What is the market outlook for 4- (4,4,5,5-tetramethyl-1,3,2-dioxaboran-2-yl) -1H-pyrrolido [2,3-b] pyridine?
4- (4,4,5,5-tetramethyl-1,3,2-dioxoborocyclopentane-2-yl) -1H-pyrrolido [2,3-b] pyridine, the market prospect of this compound needs to be viewed from many aspects.
From the field of medicine, pyrrolido-pyridine compounds often have unique biological activities and have attracted much attention in drug development. The specific groups attached to this compound may endow it with the ability to target specific biological targets. If it targets abnormal signaling pathways in some tumor cells or can act precisely, it is expected to be developed as anti-cancer drugs. The current demand for cancer treatment is huge. If this compound exhibits good pharmacological activity and safety, it will occupy a place in the anti-cancer drug market.
In the field of materials science, boron-containing heterocyclic compounds may have special electrical and optical properties. For example, in organic Light Emitting Diode (OLED) materials, the luminous efficiency and stability may be optimized. With the continuous advancement of display technology, the OLED market scale continues to expand. If the compound is researched and applied to this field, its market demand will also increase accordingly.

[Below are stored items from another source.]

-- ==== Sys2Proof/Machine/CommitOps.lean ====
section
/-!
DEFINITION. The commit of a sheet as one event: statuses and flags, context updates in sheet order, epochs, re-pins, the RESULT packet and
what a commit lets go on (R7, R8, R17 to R19, R145, R155, R165, R198 to R208, R228).
-/

namespace Sys2Proof.Machine

/-- The highest failure code of Table 0.8 among a row's conditions, 0 where there is none. -/
def failStatus (f : FailFlags) : Nat :=
  if f.adapter then 0x14 else if f.overflow then 0x13 else if f.partnerLost then 0x12 else if f.aborted then 0x11
  else if f.poisoned then 0x10 else 0

/-- Bits 11 to 15 of FLAGS (Table 10.10). -/
def failBits (f : FailFlags) : Nat :=
  flagIf f.poisoned 2048 + flagIf f.aborted 4096 + flagIf f.partnerLost 8192 + flagIf f.overflow 16384 + flagIf f.adapter 32768

/-- The status of a row that did not fail: the highest of 0x01 to 0x04 that applies (R7). -/
def okStatus (flags : Nat) : Nat :=
  if bitOf flags 3 then 4 else if bitOf flags 2 then 3 else if bitOf flags 1 then 2 else if bitOf flags 0 then 1 else 0

/-- A failed row's record (R205). -/
def failedRec (i : Nat) (r : Row) : ResultRec :=
  { recStart i r with status := failStatus r.fail, flags := failBits r.fail, listSlots := 0 }

/-- A row with its cancellation judged: a CANCEL ordered after the sheet has made its context CLOSING (R201). -/
def judgeCancel (s : State) (x : Sheet) (r : Row) : Row :=
  if s.pipe.closings.any fun k => decide (x.order < k.order) && k.ctx == rowCtx r.bytes then r.poison else r

/-- One row applied to its context: its record without the epoch, and the context after it (R198, R199, R205). -/
def applyRow (i : Nat) (r : Row) (s : State) : ResultRec × State :=
  match r.fail.any, r.result with
  | false, some q =>
    let c := rowCtx r.bytes
    let e := applyTokens ⟨ctxAt s c, 0, 0, 0⟩ r.tokens
    let x := { e.ctx with rngStep := e.ctx.rngStep + BitVec.ofNat 64 r.steps }
    let flags := q.flags + flagIf (decide (0 < e.drops)) flagCountFull
    ({ q with
       flags := flags, status := okStatus flags, hashBlocks := e.blocks, hash := e.hash, rngStep := x.rngStep, hashPos := x.hashPos },
     (putCtx c x s).updCb fun k => { k with countDrops := k.countDrops + word e.drops })
  | _, _ => (failedRec i r, s)

/-- The rows of a sheet applied in sheet order. -/
def applyRows : Nat → List Row → State → List ResultRec × State
  | _, [], s => ([], s)
  | i, r :: rs, s =>
    let a := applyRow i r s
    let b := applyRows (i + 1) rs a.2
    (a.1 :: b.1, b.2)

/-- Contexts that a committed row names, each once. -/
def committedCtxs (rows : List Row) : List Nat := ((rows.filter fun r => !r.fail.any).map fun r => rowCtx r.bytes).eraseDups

/-- EPOCH rises by 1 for each of them (R200). -/
def raiseEpochs (cs : List Nat) (s : State) : State :=
  cs.foldl (fun t c => putCtx c { ctxAt t c with epoch := (ctxAt t c).epoch + 1 } t) s

/-- The contexts a sheet names whose version has a successor with MOVE take it now (R228) (DEDUCED, log entry 28). -/
def moveNamed (x : Sheet) (s : State) : State :=
  let due := s.adapters.moves.filter fun m => x.ctxs.contains m.1
  let s1 := due.foldl (fun t m => if (ctxAt t m.1).pin = m.2 then putCtx m.1 (rePin t (ctxAt t m.1)) t else t) s
  s1.updAdapters fun a => { a with moves := a.moves.filter fun m => !x.ctxs.contains m.1 }

/-- The epoch a record reports: the context's after the commit, 0 when the context is not OPEN (R205). -/
def recEpoch (s : State) (q : ResultRec) : Dword :=
  if q.ctx ≤ 511 ∧ (ctxAt s q.ctx).phase = .opened then (ctxAt s q.ctx).epoch else 0

/-- Counters of committed VERIFY and SCORE rows; nodes that the walk of a failed row accepted do not count (R168) (DESIGN CHOICE, log entry
168). -/
def countCommitted (rows : List Row) (recs : List ResultRec) (s : State) : State :=
  let ok := (rows.zip recs).filter fun q => !q.1.fail.any
  let ver := ok.filter fun q => q.1.verify
  s.updCa fun a =>
    { a with
      verNodes := a.verNodes + word (ver.map fun q => rowD q.1.bytes).sum
      verAccepted := a.verAccepted + word (ver.map fun q => q.2.accepted).sum
      verAllRej := a.verAllRej + word (ver.filter fun q => q.2.status == 2).length
      scoreTmask := a.scoreTmask + word (ok.filter fun q => q.1.score && bitOf q.2.flags 6).length }

/-- The records of a sheet and the state after its context updates. -/
def commitRecords (x : Sheet) (s : State) : List ResultRec × State :=
  let rows := x.rows.map (judgeCancel s x)
  let a := applyRows 0 rows s
  let s1 := moveNamed x (raiseEpochs (committedCtxs rows) a.2)
  (a.1.map fun q => { q with epoch := recEpoch s1 q }, countCommitted rows a.1 s1)

/-- The commit: contexts, record packet, SEQ, then what waited for it (R17, R198 to R205). -/
def commitSheet (x : Sheet) (s : State) : State :=
  let a := commitRecords x s
  let s1 := a.2.updPipe fun p => { p with flight := p.flight.filter fun y => y.seq != x.seq, lastSeq := word x.seq }
  let s2 := produce x.port x.tag (BitVec.ofNat 64 x.seq) 0 (.result a.1) s1
  settleStages (settleAdapters (settleClosings s2))

/-- A READ ordered before the sheet on one of its contexts has not been taken (R196). -/
def readsBefore (s : State) (x : Sheet) : Bool :=
  s.pipe.ops.any fun o => decide (o.order < x.order) && x.ctxs.contains (ctxNum o.bytes)

/-- Bytes of a sheet's RESULT packet. -/
def resultLen (x : Sheet) (s : State) : Nat := 64 + ((commitRecords x s).1.map ResultRec.len).sum

/-- No admitted child still owes an output of the sheet (R273). -/
def childrenDone (s : State) (x : Sheet) : Bool :=
  x.rows.all fun r => r.slots.all fun sl => sl.due.all fun d => !childIn s d.1 || d.2 == 0

/-- SHEET_COMMIT: sheets commit in their order, once every row has ended and the packet fits the egress buffer (R12, R19, R208) (DESIGN
CHOICE, log entry 130). -/
def execSheetCommit (s : State) : Host.Outcome State Fault Refusal :=
  match s.pipe.flight.find? fun x => x.parentLink.isNone with
  | some x => when' (s.power.logicOn && x.stage == 6 && childrenDone s x && !readsBefore s x && egressFits (resultLen x s) s) (commitSheet x s) s
  | none => .next s

/-! ### Egress waits (CTL_EGRESS_STALL) -/

/-- The first packet of a port waits for host credits. -/
def portWaits (s : State) (p : Nat) : Bool :=
  match s.ports.out.find? fun x => x.port == p with
  | some x => !(portAt s.ports p).rst && decide ((portAt s.ports p).egress < units x.len)
  | none => false

/-- The engine with an empty egress buffer, to ask what waits for space alone. -/
def noOutput (s : State) : State := s.updPorts fun p => { p with out := [] }

/-- The first sheet's commit waits for egress space. -/
def commitWaits (s : State) : Bool :=
  match s.pipe.flight.find? fun x => x.parentLink.isNone with
  | some x => x.stage == 6 && childrenDone s x && !readsBefore s x && !egressFits (resultLen x s) s
  | none => false

/-- An operation or a closing context waits for egress space. -/
def opWaits (s : State) : Bool :=
  (s.pipe.ops.any fun o => opReady (noOutput s) o && !opReady s o) ||
  s.pipe.closings.any fun x => closingReady (noOutput s) x && !closingReady s x

/-- A commit or an operation waits for egress space, or a packet for host credits (DESIGN CHOICE, log entry 91). -/
def egressWaits (s : State) : Bool := portWaits s 0 || portWaits s 1 || commitWaits s || opWaits s

/-- One tick of a wait at egress (DESIGN CHOICE, log entry 91). -/
def stallTick (s : State) : State :=
  if s.power.logicOn && egressWaits s then s.updCb fun c => { c with egressStall := c.egressStall + 1 } else s

end Sys2Proof.Machine
end

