/-- STRUCTURE and PARTITION have arrived within `n` bytes and place the rows of WEIGHTS and the units of VALUE_HEAD (R319, R320). -/
def storable (p : Part) (a : Array Byte) (n : Nat) : Bool :=
  decide (dirEnd a ≤ n) && (dirFault a).isNone && ((imgDir a).all fun e => (e.type != 1 && e.type != 2) || (arrived n e && secCrcOk a e)) &&
  structOk p a && (capacityFault p a).isNone && (partitionFault p a).isNone

/-- Whole items of `size` bytes among `len` bytes from `start` that have arrived within `n` bytes, as a length. -/
def arrivedBytes (start len size n : Nat) : Nat := size * (min len (n - start) / max 1 size)

/-- Bytes of WEIGHTS for position `l`. -/
def leafWeights (a : Array Byte) (c : ImageCfg) (l : Nat) : List Byte :=
  arrBytes a (secOff a 3 + firstRow c l * c.b) (residentRows c l * c.b)

/-- Bytes of VALUE_HEAD for position `l` of `n`. -/
def leafUnits (a : Array Byte) (c : ImageCfg) (n l : Nat) : List Byte :=
  if c.vhUnits = 0 then [] else arrBytes a (secOff a 5 + firstUnit c n l * vhUnitBytes c) (vhUnitsAt c n l * vhUnitBytes c)

end Sys2Proof.Machine
end

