/-- A sheet waits for groups that a position has asked for. -/
def fetching (s : State) (l : Nat) (x : Sheet) : Bool :=
  (x.fetch.any fun q => q.1 == l) && s.ports.reads.any fun r => match r.kind with | .overflow a _ => a == l | _ => false

/-- A fence of a pan that fetches overflow rows fails its sheet (R87, Table 14.5). -/
def failFetching (l : Nat) (s : State) : State :=
  match s.pipe.flight.find? (fetching s l) with
  | some x => failOverflow x s
  | none => s

/-! ### Unplaced positions (R42, R287) -/

/-- Every row of every sheet in flight completes with PARTNER_LOST. No record of Table 13.6 tells a parent that a position of its member is
unplaced: the member sends nothing more for its rows, and STEP_TIMEOUT at the parent shows it (DESIGN CHOICE, log entry 175). -/
def losePartners (s : State) : State :=
  settleFetch (settleStages (s.updPipe fun p =>
    { p with
      flight := p.flight.map fun x => { x with rows := x.rows.map fun r => r.failWith fun f => { f with partnerLost := true } } }))

/-- A position is unplaced, with its record against the unit that failed. -/
def unplace (u : UnitId) (s : State) (l : Nat) : State :=
  if s.fabric.unplaced.contains l then s
  else unitRecord 0x27 u noSeq (word l) 0 (s.updFabric fun f => { f with unplaced := f.unplaced ++ [l] })

/-- Positions are unplaced. -/
def unplaceAll (u : UnitId) (ls : List Nat) (s : State) : State :=
  if ls.isEmpty then s else losePartners (ls.foldl (unplace u) s)

/-! ### Reruns (R281, R143, R166) -/

/-- Position `l` has not sent its last upward record of the row's current pass. One that has is not affected, and a LEDGER row between
passes owes none (R281). -/
def leafOwes (hchunks : Nat) (r : Row) (l : Nat) : Bool := r.slots.any (slotOwes hchunks r l)

/-- Composite `n` has not sent its last upward record of the row's current pass. -/
def nodeOwes (hchunks : Nat) (r : Row) (n : Nat) : Bool :=
  match r.phase with
  | .running => r.slots.any fun sl => !(sl.nodeAt n).sent
  | .backward => r.slots.any fun sl => decide ((sl.gradUp.filter fun g => g.1 == n).length < hchunks)
  | _ => false

/-- A row of the engine's own starts again at its first rake pass. -/
def restartRow (r : Row) : Row :=
  { r with
    phase := .running, walk := selStart, list := [], capped := false, dup := false
    result := none, tokens := [], steps := 0
    slots := r.slots.mapIdx fun p sl =>
      { sl with
        ctl := firstCtl r p, redo := none, leaves := [], nodes := sl.freshNodes, head := none, headFirst := none, grads := []
        gradSent := [], gradUp := [], dy := [] } }

/-- A slot's composites before a member's rerun: the head keeps what its remote children have sent for the current pass, since only this
engine's part is rerun. -/
def Slot.rerunNodes (first : Nat) (sl : Slot) : List (Nat × NodeRow) :=
  (sl.nodes.filter fun n => n.1 == 0).map fun n => (n.1, 
    { arrived := n.2.arrived.filter fun a => decide (first ≤ a.1), statsOrder := n.2.statsOrder.filter fun k => decide (first ≤ k)
      valueOrder := n.2.valueOrder.filter fun k => decide (first ≤ k), parts := n.2.parts, sent := false, late := false })

/-- A row that a parent opened begins again at its first rake pass, from its kept brine and controls: every position grades the first pass
again, whose outputs the parent has had, and goes on to the current pass (R143) (DEDUCED, log entry 65). -/
def restartMember (first : Nat) (r : Row) : Row :=
  { r with
    slots := r.slots.map fun sl =>
      { sl with
        redo := if sl.ctl.first then none else r.domFirst
        leaves := [], nodes := sl.rerunNodes first, head := none } }

/-- A position's buffer entries of a row are formed anew: its first pass is graded again, from its kept brine and controls and the overflow
groups that it has had, and counted (R102), and coefficients that its backward pass has formed are formed again (R39, R232) (DEDUCED, log
entry 65; DESIGN CHOICE, log entry 154). -/
def rebuildBuffer (c : ImageCfg) (x : Sheet) (r : Row) (s : State) (l : Nat) : State :=
  match r.slots.head? with
  | none => s
  | some sl =>
    let f := sheetSfu s x
    let x1 := { x with groups := x.seen }
    let sl1 := { sl with ctl := r.domFirst.getD (firstCtl r 0), redo := none }
    let s1 := (List.range (batchCount (c.leafRows l).length)).foldl (fun t n =>
      let gs := batchScores s c x1 r sl1 l n
      batchStall (batchEvaluates f sl1.ctl sl1.params.noised gs)
        (countNonfinite gs (storeBatch s c f r l (statsOfBatch f sl1.ctl gs).m gs (noteBatch c r sl1 l gs t)))) s
    if 0 < chunksSent sl l then storeCoefs s c r l (coefsAt s1 c x1 r sl1 l 0) s1 else s1

/-- Rerun the row numbered `i` of a sheet. A parent's row in its backward pass grades its whole first pass again, which counts again, at every
position (R102, R166, R281). -/
def rerunRow (c : ImageCfg) (x : Sheet) (i : Nat) (r : Row) (s : State) : State :=
  if r.dom.isNone then
    let r1 := restartRow r
    sendPass x.seq i r1 false (updSheet x.seq (Sheet.updRow i fun _ => r1) s)
  else if r.phase = .backward then (List.range s.part.leaves).foldl (rebuildBuffer c x r) s
  else updSheet x.seq (Sheet.updRow i fun _ => restartMember ((fanout s).getD 0 0) r) s

/-- Rerun the rows of a sheet that `hit` names, and record and count them (R281, Table 14.7) (DEDUCED, log entry 54). -/
def rerunSheet (c : ImageCfg) (u : UnitId) (hit : Row → Bool) (s : State) (x : Sheet) : State :=
  let rows := x.rows.zipIdx.filter fun q => hit q.1 && q.1.phase != .done
  if rows.isEmpty then s
  else
    let s1 := issueRows x.seq ((rows.filter fun q => q.1.phase != .backward || q.1.dom.isNone).map (·.2))
      (rows.foldl (fun t q => rerunRow c x q.2 q.1 t) (renewIdle x.seq s))
    let s2 := bbRecord 0x22 0 0 (word x.seq) (word rows.length) (unitArg u) s1
    s2.updCb fun k => { k with fltReruns := satAdd 0xFFF k.fltReruns 1 }

/-- Rerun every row that `hit` names in the sheets that score (DEDUCED, log entry 53). -/
def rerunRows (u : UnitId) (hit : Row → Bool) (s : State) : State :=
  match s.image.cfg with
  | some c => settleFetch (settleStages ((s.pipe.flight.filter scoring).foldl (rerunSheet c u hit) s))
  | none => s

/-- At the fence of a pan that serves `l`, its affected rows in every sheet in flight are noted until the takeover ends; those of a sheet
that has begun stage 4 by then are rerun (R281) (DEDUCED, log entry 53). -/
def noteAffected (p l : Nat) (s : State) : State :=
  match s.image.cfg with
  | none => s
  | some c =>
    s.updPipe fun q =>
      { q with
        flight := q.flight.map fun x =>
          { x with rows := x.rows.map fun r => if leafOwes c.hchunks r l then { r with rerun := p :: r.rerun } else r } }

/-- The position has stored a row's scores, which later passes read, and no takeover of pan `p` reruns the row (R81, R160). -/
def holdsScores (p l : Nat) (r : Row) : Bool :=
  r.buffered && r.phase != .done && !r.rerun.contains p && r.slots.any fun sl => !sl.ctl.first || (sl.leafAt l).sent

/-- Another pan serves position `l`: the buffer entries of the rows that `p`'s takeover does not rerun are formed anew in it, so that a
row's passes read the same scores whichever pan serves (R39, R232) (DESIGN CHOICE, log entry 154). -/
def reformScores (p l : Nat) (s : State) : State :=
  match s.image.cfg with
  | none => s
  | some c =>
    (s.pipe.flight.filter fun x => decide (4 ≤ x.stage)).foldl (fun t x =>
      (x.rows.filter (holdsScores p l)).foldl (fun t r => rebuildBuffer c x r t l) t) s

/-- The rows that a pan's takeover reruns. -/
def clearRerun (p : Nat) (s : State) : State :=
  s.updPipe fun q =>
    { q with flight := q.flight.map fun x => { x with rows := x.rows.map fun r => { r with rerun := r.rerun.filter (· != p) } } }

/-! ### Probes (R282) -/

/-- A probe of a fenced unit begins; it ends by a PROBE_END, or after 40 µs of the always-on oscillator (R282, R337) (DEDUCED, log entry
147). -/
def startProbe (u : UnitId) (cause block : Nat) (crossed : Option UnitId) (arg0 : Word) (s : State) : State :=
  unitRecord 0x23 u noSeq arg0 (word (if cause = 6 then 1 else if cause = 7 then 2 else 0))
    (s.updFabric fun f => { f with probes := f.probes ++ [⟨u, s.tide.osc, block, cause, crossed, false⟩] })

However, its market prospect also faces challenges. The process of synthesizing the compound may be difficult and cost-effective. If the synthesis route cannot be effectively optimized, the cost will be controlled, and large-scale production and marketing activities will be restricted. And when new compounds enter the market, they need to be approved by strict regulations, especially in the field of medicine. Preclinical research and clinical trials are time-consuming and laborious. If they cannot pass the approval, it is difficult to achieve commercial value.
Overall, 4- (4,4,5,5-tetramethyl-1,3,2-dioxaboronheterocyclopentane-2-yl) -1H-pyrrole [2,3-b] pyridine has addressable market opportunities, but it needs to overcome many obstacles such as synthesis and regulations to fully realize its market value.